For over a century, multinodular goitre (MNG) has been looked upon as the simple consequence of iodine deficiency. This view is now no longer tenable. Indeed, many characteristics of MNG do not fit with the iodine deficiency concept. For example, nodular goitre is a frequent disease even in those countries where the population is never exposed to iodine shortage.
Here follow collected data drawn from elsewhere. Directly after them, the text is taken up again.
-- ==== Sys2Proof/Machine/Loader.lean ====
section
/-! DEFINITION. The chain loader (chapter 4, 4.4) and the CHAIN_CONTROL actions at the cache (4.8): fills, their parts and ends,
the waiters they serve, LOAD, LOAD_PIN, UNPIN and INVALIDATE. -/

namespace Sys2Proof.Machine

open Sys2Proof

/-! ### Waiters (R84, R85) -/

/-- The waiter is a STARTING job. -/
def waiterIsJob (s : State) (q : Fin 4) : Bool := headIn .starting (s.queue q).head

/-- The fill's entry after its checks passed serves one waiter, a STARTING job or a PARKED CHAIN_CONTROL record (R84). -/
def servePassed (e : Fin 8) (stale : Bool) (reads : List ReadChoice) (q : Fin 4) (s : State) : State :=
  match (s.queue q).head with
  | .data _ _ j =>
      if j.jstate = .starting then
        startWithChain q reads (setJob q { j with chainEnt := some e, chainWait := .none } s)
      else s
  | _ => if stale then completeParked q .notFound .none s else completeParked q .ok (.entry e) s

/-- Serve waiters one after another after a fill that passed. -/
def servePassedAll (e : Fin 8) (stale : Bool) (reads : List ReadChoice) : List (Fin 4) → State → State
  | [], s => s
  | q :: rest, s => servePassedAll e stale reads rest (servePassed e stale reads q s)

/-- A failed fill serves one waiter with its status (R85). -/
def serveFailed (st : Status) (q : Fin 4) (s : State) : State :=
  if waiterIsJob s q then failStart q st s else completeParked q st .none s

/-- Serve waiters one after another after a fill that failed. -/
def serveFailedAll (st : Status) : List (Fin 4) → State → State
  | [], s => s
  | q :: rest, s => serveFailedAll st rest (serveFailed st q s)

/-- No fill is under way. -/
def noFill (s : State) : State := { s with cache := { s.cache with fill := none } }

/-- The entry a passed fill leaves (R84): VALID with its pin and its user; EMPTY where it is stale and no job waits. -/
def filledEntry (x : Entry) (jobWaits pins : Bool) : Entry :=
  if x.stale then
    (if jobWaits then { x with estate := .valid, inuse := true, pinned := false } else Entry.free)
  else { x with estate := .valid, inuse := jobWaits, pinned := pins }

/-- A fill ends with its checks passed (R84). -/
def fillPassed (f : Fill) (order : List (Fin 4)) (reads : List ReadChoice) (s : State) : State :=
  let x := s.entry f.entry
  let pins := f.waiters.any (fun q => (pendingPin (s.queue q).head).isSome)
  let s1 := (noFill s).setEntry f.entry (filledEntry x (f.waiters.any (waiterIsJob s)) pins)
  servePassedAll f.entry x.stale reads (inOrder order f.waiters) (if x.stale then s1 else lruJoin f.entry s1)

/-- A fill that chose an entry ends with a failure (R85). -/
def fillFailed (st : Status) (f : Fill) (order : List (Fin 4)) (s : State) : State :=
  serveFailedAll st (inOrder order f.waiters) ((noFill s).setEntry f.entry Entry.free)

/-! ### The beginning of a fill (R82) -/

/-- The address check of a fill. -/
def fillAddressOk (addr : Word) : Bool :=
  decide (addr.toNat % 16 = 0) && decide (addr.toNat + (16 + 16 * 6) ≤ Config.addrTop)

/-- CHAINWAIT of the job among a fill's waiters becomes FILLING (R82). -/
def markFilling : List (Fin 4) → State → State
  | [], s => s
  | q :: rest, s =>
      markFilling rest (match headJob (s.queue q).head with
        | some j => setJob q { j with chainWait := .filling } s
        | none => s)

/-- The fill that reads a request's descriptor into a victim. -/
def newFill (r : Request) (e : Fin 8) : Fill :=
  { addr := r.addr, entry := e, waiters := r.waiters, part := .header, buf := bufNew 16, count := 0, coefAdr := 0,
    taps := 0 }

/-- The loader takes a request off its list and begins its fill (R82). -/
def beginFill (r : Request) (rest : List Request) (order : List (Fin 4)) (s : State) : State :=
  let s1 := markFilling r.waiters { s with cache := { s.cache with reqs := rest } }
  if !fillAddressOk r.addr then serveFailedAll .chainInvalid (inOrder order r.waiters) s1
  else
    match chooseVictim s1 with
    | none => serveFailedAll .chainNoRoom (inOrder order r.waiters) s1
    | some e =>
        let s2 := (lruDrop e s1).setEntry e { Entry.free with estate := .filling, addr := r.addr }
        { s2 with cache := { s2.cache with fill := some (newFill r e) } }

/-! ### The parts of a fill (R83) -/

/-- Go on to a part of `n` bytes. -/
def nextPart (f : Fill) (part : FillPart) (n : Nat) (s : State) : State :=
  { s with cache := { s.cache with fill := some { f with part := part, buf := bufNew n } } }

/-- A decoded stage, a FIR still without its coefficients. -/
def stageOfRaw : RawStage → StageRec
  | .fir _ => .fir []
  | .stage st => st

/-- Tap count of the first stage, where it is a FIR. -/
def rawTaps : List RawStage → Option Nat
  | .fir taps :: _ => some taps
  | _ => none

/-- Stages with the FIR's coefficients put in. -/
def withCoefs (coefs : List Sample) : List StageRec → List StageRec
  | .fir _ :: rest => .fir coefs :: rest
  | other => other

/-- The stages read so far stand in the FILLING entry (R83). -/
def putStages (f : Fill) (stages : List StageRec) (s : State) : State :=
  s.setEntry f.entry { s.entry f.entry with stages := stages }

/-- The header is answered (R83 part 1). -/
def headerDone (f : Fill) (order : List (Fin 4)) (s : State) : State :=
  let bs := bufBytes f.buf
  let count := num8 bs 0
  if 1 ≤ count ∧ count ≤ 6 then nextPart { f with count := count, coefAdr := word bs 4 } .stages (16 * count) s
  else fillFailed .chainInvalid f order s

/-- The coefficient table lies in memory (R83 part 2). -/
def coefTableOk (f : Fill) (taps : Nat) : Bool :=
  decide (f.coefAdr.toNat % 2 = 0) && decide (f.coefAdr.toNat + 2 * taps ≤ Config.addrTop)

/-- The stage records are answered (R83 part 2). -/
def stagesDone (f : Fill) (order : List (Fin 4)) (reads : List ReadChoice) (s : State) : State :=
  match decodeStages (bufBytes f.buf) f.count with
  | none => fillFailed .chainInvalid f order s
  | some raws =>
      match rawTaps raws with
      | none => fillPassed f order reads (putStages f (raws.map stageOfRaw) s)
      | some taps =>
          if coefTableOk f taps then
            nextPart { f with taps := taps } .coefs (2 * taps) (putStages f (raws.map stageOfRaw) s)
          else fillFailed .chainInvalid f order s

/-- The coefficient table is answered (R83 part 3). -/
def coefsDone (f : Fill) (order : List (Fin 4)) (reads : List ReadChoice) (s : State) : State :=
  fillPassed f order reads
    (putStages f (withCoefs (decodeCoefs (bufBytes f.buf) f.taps) (s.entry f.entry).stages) s)

/-- Every read of the fill's part is answered: an error takes precedence over the part's checks (R83). -/
def partDone (f : Fill) (order : List (Fin 4)) (reads : List ReadChoice) (s : State) : State :=
  if f.buf.err then fillFailed .busError f order s
  else
    match f.part with
    | .header => headerDone f order s
    | .stages => stagesDone f order reads s
    | .coefs => coefsDone f order reads s

/-- FILL_READ_ANSWER (R83): an answer that fits no outstanding read answers nothing (log 3). -/
def execFillReadAnswer (off : Nat) (a : Answer) (order : List (Fin 4)) (reads : List ReadChoice) (s : State) :
    Host.Outcome State Fault Refusal :=
  taken s (match s.cache.fill with
    | none => s
    | some f =>
        if answerFits f.buf off (answerLength a) then
          let f1 := { f with buf := bufTake f.buf off a }
          if bufDone f1.buf then checkDrain (partDone f1 order reads s)
          else { s with cache := { s.cache with fill := some f1 } }
        else s)

/-! ### CHAIN_CONTROL at the cache (R90 to R93) -/

/-- A new pin of an address does not fit under the pin limit (R87, R91). -/
def pinRefused (s : State) (pin : Bool) (addr : Word) : Bool :=
  pin && !(pendingPins s).contains addr && decide (Config.maxPins ≤ pinCount s)

/-- An executing LOAD or LOAD_PIN looks up its address (R90, R91). CHAIN_HIT says that the address was found VALID and no fill
was made, whatever the status (R89). -/
def chainLoad (q : Fin 4) (pin : Bool) (addr : Word) (s : State) : State :=
  match findEntry s addr with
  | some e =>
      let x := s.entry e
      let hit := decide (x.estate = .valid)
      if x.stale then finishControl q .inUse 0 .none hit s
      else if !x.pinned && pinRefused s pin addr then finishControl q .pinLimit 0 .none hit s
      else if hit then
        finishControl q .ok 0 (.entry e) hit (touchEntry e (s.setEntry e { x with pinned := x.pinned || pin }))
      else parkControl q (joinFill q s)
  | none =>
      if pinRefused s pin addr then finishControl q .pinLimit 0 .none false s
      else if requested s addr then parkControl q (joinRequest addr q s)
      else if placeFree s .control then parkControl q (placeRequest addr .control q s)
      else { s with cu := { s.cu with work := some (.placeWait q) } }

/-- UNPIN (R92). -/
def chainUnpin (q : Fin 4) (addr : Word) (s : State) : State :=
  match findEntry s addr with
  | some e =>
      let x := s.entry e
      finishControl q .ok 0 (.entry e) false
        (if x.estate = .valid ∧ x.stale = false then s.setEntry e { x with pinned := false } else s)
  | none => finishControl q .notFound 0 .none false s

/-- INVALIDATE (R88, R92). -/
def chainInvalidate (q : Fin 4) (addr : Word) (s : State) : State :=
  match findEntry s addr with
  | some e => finishControl q .ok 0 (.entry e) false (invalidate e s)
  | none => finishControl q .notFound 0 .none false s

/-- INVALIDATE_ALL (R93). -/
def chainInvalidateAll (q : Fin 4) (s : State) : State :=
  finishControl q .ok (invalidatedCount s) .none false (invalidateAll entryIds s)

/-- The action of a CHAIN_CONTROL record (R89). -/
def chainControl (q : Fin 4) (action : ChainAction) (addr : Word) (s : State) : State :=
  match action with
  | .load => chainLoad q false addr s
  | .loadPin => chainLoad q true addr s
  | .unpin => chainUnpin q addr s
  | .invalidate => chainInvalidate q addr s
  | .invalidateAll => chainInvalidateAll q s

/-- A LOAD that waits for the CONTROL place looks up its address again once the place is free (R90). -/
def retryControlPlace (s : State) : State :=
  match s.cu.work with
  | some (.placeWait q) =>
      if placeFree s .control then
        match (s.queue q).head with
        | .control _ _ (.chainControl action addr) _ => chainControl q action addr s
        | _ => s
      else s
  | _ => s

/-- FILL_BEGIN (R82): the oldest request leaves the list, and a party that waits for its place looks again (log 20). -/
def execFillBegin (order : List (Fin 4)) (s : State) : Host.Outcome State Fault Refusal :=
  taken s (match s.cache.fill, s.cache.reqs with
    | none, r :: rest => checkDrain (retryControlPlace (retryJobPlace (beginFill r rest order s)))
    | _, _ => s)

end Sys2Proof.Machine
end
Moreover, neither multinodularity, nor the proverbial heterogeneity of growth and function or the autonomous, thyroid stimulating hormone (TSH)-independent growth of many goitres are compatible with the iodine deficiency concept, let alone subclinical or overt thyrotoxicosis which often complicates the course of a MNG. Recent investigations have led to the conclusion that MNGs are true benign neoplasias that are due to the high intrinsic growth potential of a variable, genetically predetermined fraction of all thyrocytes. Gross and heritable metabolic and functional differences between the individual thyrocytes, from which new follicles are generated during goitrogenesis, are the cause of the often spectacular functional and structural heterogeneity of MNG. Superimposed iodine deficiency changes the epidemiology, but not the basic mechanisms of goitrogenesis. These new pathogenetic concepts have a profound impact on the clinical management of MNG.